-- ==== Sys2Proof/Laws/Keeps.lean ====
section
/-!
SUPPORT. What every operation keeps: the canonical forms, the fault queue's form, the fuses and the queue of commands.
Each operation's own lemma is named `<operation>_keeps`.
-/
namespace Sys2Proof.Machine

/-- From s to t the canonical forms and the fault queue's form last, and the fuses and the waiting commands are the same. -/
structure Keeps (s t : State) : Prop where
  pending : t.pending = s.pending
  fuses : t.sys.fuses = s.sys.fuses
  mem : Memory.wf s.mem = true → Memory.wf t.mem = true
  regs : Sparse.wf regReset s.regs = true → Sparse.wf regReset t.regs = true
  shadow : Sparse.wf regReset s.shadow = true → Sparse.wf regReset t.shadow = true
  flash : Sparse.wf flashDflt s.flash = true → Sparse.wf flashDflt t.flash = true
  queue : queueOk s.flt.queue → queueOk t.flt.queue

theorem Keeps.refl (s : State) : Keeps s s := ⟨rfl, rfl, id, id, id, id, id⟩

theorem Keeps.trans {s t u : State} (h : Keeps s t) (k : Keeps t u) : Keeps s u :=
  ⟨k.pending.trans h.pending, k.fuses.trans h.fuses, k.mem ∘ h.mem, k.regs ∘ h.regs, k.shadow ∘ h.shadow,
    k.flash ∘ h.flash, k.queue ∘ h.queue⟩

/-- The parts of a state that the relation speaks of. -/
abbrev State.kept (s : State) : List Instr × Fuses × List Host.Cell × Sparse 32 × Sparse 32 × List Host.Cell × List FaultRec :=
  (s.pending, s.sys.fuses, s.mem, s.regs, s.shadow, s.flash, s.flt.queue)

/-- An update of other fields keeps what it keeps of the state it updates. -/
theorem Keeps.upd {s t u : State} (h : Keeps s t) (e : u.kept = t.kept) : Keeps s u := by
  simp only [State.kept, Prod.mk.injEq] at e
  obtain ⟨p, f, m, r, sh, fl, q⟩ := e
  exact h.trans ⟨p, f, fun x => by rw [m]; exact x, fun x => by rw [r]; exact x, fun x => by rw [sh]; exact x,
    fun x => by rw [fl]; exact x, fun x => by rw [q]; exact x⟩

/-- The state part of a pair. -/
theorem Keeps.ofPair {α : Type} {s t : State} {p : α × State} {a : α} (h : p = (a, t)) (k : Keeps s p.2) : Keeps s t := by
  rw [h] at k; exact k

theorem Keeps.ofPair1 {α : Type} {s t : State} {p : State × α} {a : α} (h : p = (t, a)) (k : Keeps s p.1) : Keeps s t := by
  rw [h] at k; exact k

theorem Keeps.ofPair22 {α β : Type} {s t : State} {p : α × β × State} {a : α} {b : β} (h : p = (a, b, t))
    (k : Keeps s p.2.2) : Keeps s t := by
  rw [h] at k; exact k

theorem Keeps.ite {s t u : State} {c : Prop} [Decidable c] (h : Keeps s t) (k : Keeps s u) : Keeps s (if c then t else u) := by
  split <;> assumption

theorem Keeps.iteVia {γ : Type} {π : γ → State} {s : State} {a b : γ} {c : Prop} [Decidable c] (h : Keeps s (π a))
    (k : Keeps s (π b)) : Keeps s (π (if c then a else b)) := by
  split <;> assumption

theorem Keeps.dite {s : State} {c : Prop} [Decidable c] {t : c → State} {u : ¬c → State} (h : ∀ x, Keeps s (t x))
    (k : ∀ x, Keeps s (u x)) : Keeps s (if x : c then t x else u x) := by
  split
  · exact h _
  · exact k _

/-- A fold of an operation that keeps. -/
theorem Keeps.foldlT {α : Type} {s0 s : State} {f : State → α → State} {l : List α} (h : Keeps s0 s)
    (hf : ∀ s x, Keeps s0 s → Keeps s0 (f s x)) : Keeps s0 (l.foldl f s) := by
  induction l generalizing s with
  | nil => exact h
  | cons x t ih => exact ih (hf s x h)

/-- A fold that carries a state in π. -/
theorem Keeps.foldlVia {α γ : Type} {π : γ → State} {s0 : State} {p : γ} {f : γ → α → γ} {l : List α} (h : Keeps s0 (π p))
    (hf : ∀ p x, Keeps s0 (π p) → Keeps s0 (π (f p x))) : Keeps s0 (π (l.foldl f p)) := by
  induction l generalizing p with
  | nil => exact h
  | cons x t ih => exact ih (hf p x h)

/-- A fold that carries a state beside something. -/
theorem Keeps.foldlPairT {α β : Type} {s0 : State} {p : β × State} {f : β × State → α → β × State} {l : List α}
    (h : Keeps s0 p.2) (hf : ∀ p x, Keeps s0 p.2 → Keeps s0 (f p x).2) : Keeps s0 (l.foldl f p).2 :=
  .foldlVia (π := Prod.snd) h hf

/-! ## The fault queue -/

/-- A queue with some records taken out. -/
theorem queueOk_filter {q : List FaultRec} (f : FaultRec → Bool) (h : queueOk q) : queueOk (q.filter f) := by
  refine ⟨?_, ?_⟩
  · exact List.Nodup.sublist (List.Sublist.map _ List.filter_sublist) h.1
  · exact List.all_eq_true.2 fun r hr => List.all_eq_true.1 h.2 r ((List.mem_filter.1 hr).1)

/-- A change of every record that leaves its slot and keeps it legal. -/
theorem queueOk_map {q : List FaultRec} (f : FaultRec → FaultRec) (hf : ∀ r, (f r).slot = r.slot ∧ (r.ok = true → (f r).ok = true))
    (h : queueOk q) : queueOk (q.map f) := by
  refine ⟨?_, ?_⟩
  · have : (q.map f).map (·.slot) = q.map (·.slot) := by
      rw [List.map_map]; exact List.map_congr_left fun r _ => (hf r).1
    rw [this]; exact h.1
  · rw [List.all_map]
    exact List.all_eq_true.2 fun r hr => (hf r).2 (List.all_eq_true.1 h.2 r hr)

/-- A coalesced record counts up, to 65,535 (R393). -/
theorem queueOk_count {q : List FaultRec} {x : Raised} (h : queueOk q) :
    queueOk (q.map (fun r => if r.same x then { r with count := min (r.count + 1) 65535 } else r)) := by
  refine queueOk_map _ (fun r => ⟨by split <;> rfl, fun k => ?_⟩) h
  split
  · simp only [FaultRec.ok, Bool.and_eq_true, decide_eq_true_eq] at k ⊢
    exact ⟨⟨k.1.1, by omega⟩, k.2⟩
  · exact k

/-- A free slot lies in its range and no record stands in it. -/
theorem freeSlot_spec {q : List FaultRec} {lo n k : Nat} (h : freeSlot q lo n = some k) :
    lo ≤ k ∧ k < lo + n ∧ ∀ r ∈ q, r.slot ≠ k := by
  have h1 := List.mem_of_find?_eq_some h
  have h2 := List.find?_some h
  simp at h1 h2
  obtain ⟨a, ha, rfl⟩ := h1
  exact ⟨by omega, by omega, fun r hr => h2 r hr⟩

/-- Where a new record goes: a slot that fits its class and that is free, or held by the record that it overwrites. -/
theorem placeRec_spec {q : List FaultRec} {cls k : Nat} {o : Option FaultRec} (h : placeRec q cls = some (k, o)) :
    k < 64 ∧ (56 ≤ k → cls = 3) ∧ (o = none → ∀ r ∈ q, r.slot ≠ k) ∧ (∀ r, o = some r → r ∈ q ∧ r.slot = k) := by
  unfold placeRec at h
  split at h
  · rename_i k' e
    cases h
    split at e
    · have := freeSlot_spec e
      exact ⟨by omega, fun _ => by assumption, fun _ => this.2.2, fun _ h => nomatch h⟩
    · cases e
  · split at h
    · rename_i k' e
      cases h
      have := freeSlot_spec e
      exact ⟨by omega, fun _ => by omega, fun _ => this.2.2, fun _ h => nomatch h⟩
    · obtain ⟨v, _, hv⟩ := List.exists_of_findSome?_eq_some h
      rw [Option.map_eq_some_iff] at hv
      obtain ⟨r, hr, hk⟩ := hv
      simp only [Prod.mk.injEq] at hk
      obtain ⟨rfl, rfl⟩ := hk
      have h1 := List.mem_of_find?_eq_some hr
      have h2 := List.find?_some hr
      simp only [Nat.blt_eq, Bool.and_eq_true] at h2
      refine ⟨by omega, fun _ => by omega, fun h => (nomatch h), fun _ h => ?_⟩
      cases h
      exact ⟨h1, rfl⟩

/-- A placed record keeps the queue legal. -/
theorem queueOk_place {q : List FaultRec} {cls k blk code detail p w u : Nat} {b : Bool} {o : Option FaultRec} (h : queueOk q)
    (e : placeRec q cls = some (k, o)) :
    queueOk ((match o with | none => q | some r => q.filter (· != r)) ++ [⟨cls, blk, code, detail, 0, b, p, w, k, u⟩]) := by
  obtain ⟨hk, h3, hn, ho⟩ := placeRec_spec e
  have key : ∀ q', queueOk q' → (∀ r ∈ q', r.slot ≠ k) → queueOk (q' ++ [⟨cls, blk, code, detail, 0, b, p, w, k, u⟩]) := by
    intro q' hq' hs
    refine ⟨?_, ?_⟩
    · rw [List.map_append, List.nodup_append]
      refine ⟨hq'.1, by simp, ?_⟩
      intro a ha b hb
      simp at ha hb
      obtain ⟨r, hr, rfl⟩ := ha
      rw [hb]; exact hs r hr
    · rw [List.all_append, hq'.2]
      simp only [FaultRec.ok, List.all_cons, List.all_nil, Bool.and_true, Bool.true_and, Bool.and_eq_true, Bool.or_eq_true,
        decide_eq_true_eq, beq_iff_eq]
      refine ⟨⟨hk, by omega⟩, ?_⟩
      by_cases c : k < 56
      · exact .inl c
      · exact .inr (h3 (by omega))
  cases o with
  | none => exact key q h (hn rfl)
  | some r =>
    refine key _ (queueOk_filter _ h) ?_
    intro x hx hxk
    obtain ⟨hr, hrk⟩ := ho r rfl
    have hxq := (List.mem_filter.1 hx).1
    have hne : x ≠ r := by have := (List.mem_filter.1 hx).2; simpa using this
    have : ∀ (l : List FaultRec), (l.map (·.slot)).Nodup → x ∈ l → r ∈ l → x = r := by
      intro l
      induction l with
      | nil => intro _ hx; cases hx
      | cons y t ih =>
        intro hn hx hr
        simp only [List.map_cons, List.nodup_cons, List.mem_map, not_exists, not_and] at hn
        rcases List.mem_cons.1 hx with h1 | h1 <;> rcases List.mem_cons.1 hr with h2 | h2
        · rw [h1, h2]
        · exact absurd (by rw [hrk, ← hxk, h1]) (hn.1 r h2)
        · exact absurd (by rw [hxk, ← hrk, h2]) (hn.1 x h1)
        · exact ih hn.2 h1 h2
    exact hne (this q h.1 hxq hr)

/-- The registers at reset are canonical. -/
theorem reset_regs_wf : Sparse.wf regReset State.reset.regs = true := by decide

end Sys2Proof.Machine
end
_____
- WORK ITEM
One stretch of the lines above is wanted, from the line that contains "stands in it. -/" through the line that contains "it overwrites. -/". Output it exactly.

- SOLUTION TO THIS PROBLEM
/-- A free slot lies in its range and no record stands in it. -/
theorem freeSlot_spec {q : List FaultRec} {lo n k : Nat} (h : freeSlot q lo n = some k) :
    lo ≤ k ∧ k < lo + n ∧ ∀ r ∈ q, r.slot ≠ k := by
  have h1 := List.mem_of_find?_eq_some h
  have h2 := List.find?_some h
  simp at h1 h2
  obtain ⟨a, ha, rfl⟩ := h1
  exact ⟨by omega, by omega, fun r hr => h2 r hr⟩

/-- Where a new record goes: a slot that fits its class and that is free, or held by the record that it overwrites. -/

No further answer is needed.